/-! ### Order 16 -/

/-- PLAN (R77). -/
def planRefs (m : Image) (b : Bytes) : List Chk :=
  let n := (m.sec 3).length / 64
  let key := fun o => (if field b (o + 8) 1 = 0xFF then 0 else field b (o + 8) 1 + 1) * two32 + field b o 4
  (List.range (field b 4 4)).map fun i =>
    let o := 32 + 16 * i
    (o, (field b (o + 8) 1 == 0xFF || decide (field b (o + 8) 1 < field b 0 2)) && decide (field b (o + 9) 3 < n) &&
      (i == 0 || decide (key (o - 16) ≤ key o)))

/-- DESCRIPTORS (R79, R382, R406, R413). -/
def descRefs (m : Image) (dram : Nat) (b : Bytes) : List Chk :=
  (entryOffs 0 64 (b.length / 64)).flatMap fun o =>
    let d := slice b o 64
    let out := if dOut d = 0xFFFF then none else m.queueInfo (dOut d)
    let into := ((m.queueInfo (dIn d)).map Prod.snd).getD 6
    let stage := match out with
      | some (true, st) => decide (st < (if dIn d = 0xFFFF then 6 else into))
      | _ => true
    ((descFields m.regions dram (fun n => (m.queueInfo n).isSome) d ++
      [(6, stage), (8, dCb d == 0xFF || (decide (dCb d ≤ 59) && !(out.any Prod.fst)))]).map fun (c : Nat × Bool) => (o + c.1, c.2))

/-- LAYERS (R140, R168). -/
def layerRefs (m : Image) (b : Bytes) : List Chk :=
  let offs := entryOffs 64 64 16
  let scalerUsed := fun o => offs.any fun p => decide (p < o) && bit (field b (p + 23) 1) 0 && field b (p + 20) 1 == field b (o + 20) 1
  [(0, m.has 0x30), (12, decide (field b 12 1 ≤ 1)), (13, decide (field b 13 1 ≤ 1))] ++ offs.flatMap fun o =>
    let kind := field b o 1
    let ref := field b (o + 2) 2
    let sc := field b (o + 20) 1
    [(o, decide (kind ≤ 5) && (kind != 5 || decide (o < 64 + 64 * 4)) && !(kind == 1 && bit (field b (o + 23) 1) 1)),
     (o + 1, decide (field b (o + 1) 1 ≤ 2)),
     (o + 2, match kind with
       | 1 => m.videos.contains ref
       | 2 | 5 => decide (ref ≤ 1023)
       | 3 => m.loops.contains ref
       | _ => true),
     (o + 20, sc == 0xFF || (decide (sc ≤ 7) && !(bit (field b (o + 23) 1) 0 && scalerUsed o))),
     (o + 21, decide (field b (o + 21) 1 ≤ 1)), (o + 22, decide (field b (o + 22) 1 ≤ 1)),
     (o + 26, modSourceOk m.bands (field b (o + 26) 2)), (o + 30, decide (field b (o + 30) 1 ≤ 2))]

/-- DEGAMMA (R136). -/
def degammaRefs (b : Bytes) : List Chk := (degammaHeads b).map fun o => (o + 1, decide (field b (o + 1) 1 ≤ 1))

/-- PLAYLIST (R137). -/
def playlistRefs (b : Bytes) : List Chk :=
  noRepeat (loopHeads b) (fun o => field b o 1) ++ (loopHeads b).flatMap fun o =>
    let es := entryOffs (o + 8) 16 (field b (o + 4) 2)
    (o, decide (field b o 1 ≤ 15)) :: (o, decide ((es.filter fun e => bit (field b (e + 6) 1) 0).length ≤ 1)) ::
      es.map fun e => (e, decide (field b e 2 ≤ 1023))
################
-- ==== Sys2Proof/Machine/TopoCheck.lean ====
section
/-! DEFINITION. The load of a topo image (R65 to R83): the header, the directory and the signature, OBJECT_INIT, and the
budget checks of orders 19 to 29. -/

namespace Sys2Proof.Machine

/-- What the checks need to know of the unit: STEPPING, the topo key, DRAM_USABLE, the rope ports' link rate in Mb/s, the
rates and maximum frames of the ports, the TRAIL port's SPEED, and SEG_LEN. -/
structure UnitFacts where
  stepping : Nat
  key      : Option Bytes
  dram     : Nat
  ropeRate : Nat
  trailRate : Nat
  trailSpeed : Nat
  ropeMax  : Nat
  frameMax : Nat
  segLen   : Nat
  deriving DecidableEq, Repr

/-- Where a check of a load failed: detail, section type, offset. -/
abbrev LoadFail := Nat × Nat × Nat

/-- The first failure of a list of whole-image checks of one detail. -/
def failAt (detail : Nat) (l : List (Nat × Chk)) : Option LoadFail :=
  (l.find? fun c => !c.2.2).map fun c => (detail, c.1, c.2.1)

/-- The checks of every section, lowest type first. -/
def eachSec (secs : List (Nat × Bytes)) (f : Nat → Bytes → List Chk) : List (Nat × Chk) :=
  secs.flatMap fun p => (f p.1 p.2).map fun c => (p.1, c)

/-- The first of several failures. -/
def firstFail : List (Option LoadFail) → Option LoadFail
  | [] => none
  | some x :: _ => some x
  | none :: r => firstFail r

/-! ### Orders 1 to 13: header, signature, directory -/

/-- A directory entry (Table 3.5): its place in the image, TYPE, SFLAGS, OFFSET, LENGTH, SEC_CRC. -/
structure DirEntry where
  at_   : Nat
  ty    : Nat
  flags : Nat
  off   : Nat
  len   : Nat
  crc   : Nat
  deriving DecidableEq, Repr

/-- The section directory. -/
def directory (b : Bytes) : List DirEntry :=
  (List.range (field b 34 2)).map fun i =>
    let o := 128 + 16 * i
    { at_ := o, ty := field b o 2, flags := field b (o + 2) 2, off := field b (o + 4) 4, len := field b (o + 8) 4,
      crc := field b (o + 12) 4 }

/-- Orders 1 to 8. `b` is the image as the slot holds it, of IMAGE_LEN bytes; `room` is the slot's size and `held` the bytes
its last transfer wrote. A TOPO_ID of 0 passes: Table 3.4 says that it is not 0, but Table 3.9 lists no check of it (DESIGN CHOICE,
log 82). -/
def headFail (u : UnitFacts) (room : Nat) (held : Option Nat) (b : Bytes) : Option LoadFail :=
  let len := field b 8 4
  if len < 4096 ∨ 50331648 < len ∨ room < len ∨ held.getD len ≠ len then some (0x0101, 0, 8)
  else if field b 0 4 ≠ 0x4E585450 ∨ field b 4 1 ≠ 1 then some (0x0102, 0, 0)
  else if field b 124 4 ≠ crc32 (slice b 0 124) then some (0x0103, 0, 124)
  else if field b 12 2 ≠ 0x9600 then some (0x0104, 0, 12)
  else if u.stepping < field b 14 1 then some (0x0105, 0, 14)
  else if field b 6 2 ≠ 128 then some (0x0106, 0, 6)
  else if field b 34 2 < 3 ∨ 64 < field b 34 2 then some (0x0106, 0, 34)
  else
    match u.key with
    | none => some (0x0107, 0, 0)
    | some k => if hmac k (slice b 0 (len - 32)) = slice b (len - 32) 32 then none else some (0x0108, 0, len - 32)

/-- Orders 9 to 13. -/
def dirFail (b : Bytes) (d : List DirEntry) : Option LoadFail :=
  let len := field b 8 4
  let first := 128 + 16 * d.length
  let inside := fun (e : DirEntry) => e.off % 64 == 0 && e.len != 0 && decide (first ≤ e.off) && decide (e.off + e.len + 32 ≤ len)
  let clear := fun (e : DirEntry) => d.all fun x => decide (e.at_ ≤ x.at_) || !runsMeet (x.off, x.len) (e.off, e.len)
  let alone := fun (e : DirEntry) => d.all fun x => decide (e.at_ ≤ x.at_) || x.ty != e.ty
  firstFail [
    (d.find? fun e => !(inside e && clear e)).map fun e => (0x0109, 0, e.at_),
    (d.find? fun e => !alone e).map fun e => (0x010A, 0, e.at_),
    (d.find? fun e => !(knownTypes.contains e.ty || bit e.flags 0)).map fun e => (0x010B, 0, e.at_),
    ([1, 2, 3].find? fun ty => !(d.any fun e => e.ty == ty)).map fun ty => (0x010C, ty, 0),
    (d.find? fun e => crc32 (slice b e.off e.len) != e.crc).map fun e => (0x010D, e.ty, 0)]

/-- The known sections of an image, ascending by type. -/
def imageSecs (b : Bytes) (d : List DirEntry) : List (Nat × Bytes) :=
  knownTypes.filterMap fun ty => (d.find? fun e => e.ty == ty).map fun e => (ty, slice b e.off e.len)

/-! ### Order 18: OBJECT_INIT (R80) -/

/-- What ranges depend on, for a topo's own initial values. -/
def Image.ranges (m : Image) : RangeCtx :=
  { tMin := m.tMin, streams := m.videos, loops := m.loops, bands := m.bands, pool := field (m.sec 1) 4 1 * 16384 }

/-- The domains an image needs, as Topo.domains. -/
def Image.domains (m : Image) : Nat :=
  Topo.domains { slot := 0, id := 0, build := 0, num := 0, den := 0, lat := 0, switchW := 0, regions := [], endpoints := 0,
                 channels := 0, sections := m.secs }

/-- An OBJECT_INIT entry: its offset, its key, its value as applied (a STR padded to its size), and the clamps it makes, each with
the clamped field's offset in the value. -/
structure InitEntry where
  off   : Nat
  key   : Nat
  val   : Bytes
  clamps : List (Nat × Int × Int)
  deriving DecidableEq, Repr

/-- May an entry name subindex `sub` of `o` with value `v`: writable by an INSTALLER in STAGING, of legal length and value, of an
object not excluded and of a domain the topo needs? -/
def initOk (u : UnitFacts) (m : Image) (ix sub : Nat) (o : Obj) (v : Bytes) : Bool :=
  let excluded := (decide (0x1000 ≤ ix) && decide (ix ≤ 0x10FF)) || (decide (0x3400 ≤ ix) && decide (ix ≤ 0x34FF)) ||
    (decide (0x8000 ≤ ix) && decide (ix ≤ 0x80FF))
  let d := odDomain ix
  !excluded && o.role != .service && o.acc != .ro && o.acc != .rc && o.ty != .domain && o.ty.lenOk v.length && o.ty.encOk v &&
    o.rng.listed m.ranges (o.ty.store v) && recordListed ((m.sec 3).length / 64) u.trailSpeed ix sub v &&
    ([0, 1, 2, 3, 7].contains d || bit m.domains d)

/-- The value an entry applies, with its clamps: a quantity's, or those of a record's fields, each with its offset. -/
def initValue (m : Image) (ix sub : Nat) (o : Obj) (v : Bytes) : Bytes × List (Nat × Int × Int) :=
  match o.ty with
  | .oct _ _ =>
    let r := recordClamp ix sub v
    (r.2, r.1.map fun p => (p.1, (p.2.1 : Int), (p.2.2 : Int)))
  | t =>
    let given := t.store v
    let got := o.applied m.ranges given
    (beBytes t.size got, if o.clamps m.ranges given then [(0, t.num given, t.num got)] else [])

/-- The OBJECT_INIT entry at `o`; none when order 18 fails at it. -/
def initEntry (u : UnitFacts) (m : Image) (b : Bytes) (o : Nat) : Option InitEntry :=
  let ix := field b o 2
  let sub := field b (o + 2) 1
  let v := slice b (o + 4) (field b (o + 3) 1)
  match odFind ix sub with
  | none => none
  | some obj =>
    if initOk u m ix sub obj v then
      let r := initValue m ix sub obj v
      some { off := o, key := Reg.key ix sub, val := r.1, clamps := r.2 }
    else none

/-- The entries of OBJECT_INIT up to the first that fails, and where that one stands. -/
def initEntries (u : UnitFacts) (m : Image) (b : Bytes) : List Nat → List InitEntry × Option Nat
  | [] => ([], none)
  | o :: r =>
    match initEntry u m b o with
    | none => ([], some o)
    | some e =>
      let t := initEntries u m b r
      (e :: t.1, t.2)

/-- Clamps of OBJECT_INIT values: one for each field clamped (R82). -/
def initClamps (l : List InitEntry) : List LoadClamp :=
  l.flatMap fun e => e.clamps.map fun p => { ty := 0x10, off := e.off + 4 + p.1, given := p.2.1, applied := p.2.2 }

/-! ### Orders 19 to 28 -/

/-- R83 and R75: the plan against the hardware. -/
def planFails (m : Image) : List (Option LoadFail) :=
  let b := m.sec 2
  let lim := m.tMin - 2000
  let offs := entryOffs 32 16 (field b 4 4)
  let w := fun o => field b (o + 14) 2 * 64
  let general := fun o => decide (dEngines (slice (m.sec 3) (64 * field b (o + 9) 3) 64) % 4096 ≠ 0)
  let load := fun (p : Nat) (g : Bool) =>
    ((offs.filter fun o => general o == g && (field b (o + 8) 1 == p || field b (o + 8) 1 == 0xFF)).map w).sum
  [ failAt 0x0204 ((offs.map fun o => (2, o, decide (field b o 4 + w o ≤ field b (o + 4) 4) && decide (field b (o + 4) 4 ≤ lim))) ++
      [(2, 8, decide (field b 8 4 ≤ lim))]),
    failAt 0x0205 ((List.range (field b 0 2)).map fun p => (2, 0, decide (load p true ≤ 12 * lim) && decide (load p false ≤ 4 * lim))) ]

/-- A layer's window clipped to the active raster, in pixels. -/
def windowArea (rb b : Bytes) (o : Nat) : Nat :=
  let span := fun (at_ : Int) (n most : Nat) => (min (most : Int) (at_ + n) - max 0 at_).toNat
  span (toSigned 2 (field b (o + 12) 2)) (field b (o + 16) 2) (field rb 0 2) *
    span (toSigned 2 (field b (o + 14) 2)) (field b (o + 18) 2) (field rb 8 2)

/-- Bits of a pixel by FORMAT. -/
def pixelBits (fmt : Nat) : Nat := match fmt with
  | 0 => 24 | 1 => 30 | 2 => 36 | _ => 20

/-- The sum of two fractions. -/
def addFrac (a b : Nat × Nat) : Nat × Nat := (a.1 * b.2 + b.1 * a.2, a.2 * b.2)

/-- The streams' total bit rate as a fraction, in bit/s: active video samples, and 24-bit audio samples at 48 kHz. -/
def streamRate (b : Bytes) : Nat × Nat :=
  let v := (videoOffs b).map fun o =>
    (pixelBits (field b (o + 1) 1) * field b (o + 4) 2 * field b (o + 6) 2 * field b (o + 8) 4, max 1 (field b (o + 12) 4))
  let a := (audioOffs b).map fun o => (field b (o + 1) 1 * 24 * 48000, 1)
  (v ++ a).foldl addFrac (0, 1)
################
**WHAT IS NEEDED:**
Look over the material above and report each line holding "directory".

**EXERCISE RESULT:**
/-! DEFINITION. The load of a topo image (R65 to R83): the header, the directory and the signature, OBJECT_INIT, and the
/-! ### Orders 1 to 13: header, signature, directory -/
/-- A directory entry (Table 3.5): its place in the image, TYPE, SFLAGS, OFFSET, LENGTH, SEC_CRC. -/
/-- The section directory. -/
def directory (b : Bytes) : List DirEntry :=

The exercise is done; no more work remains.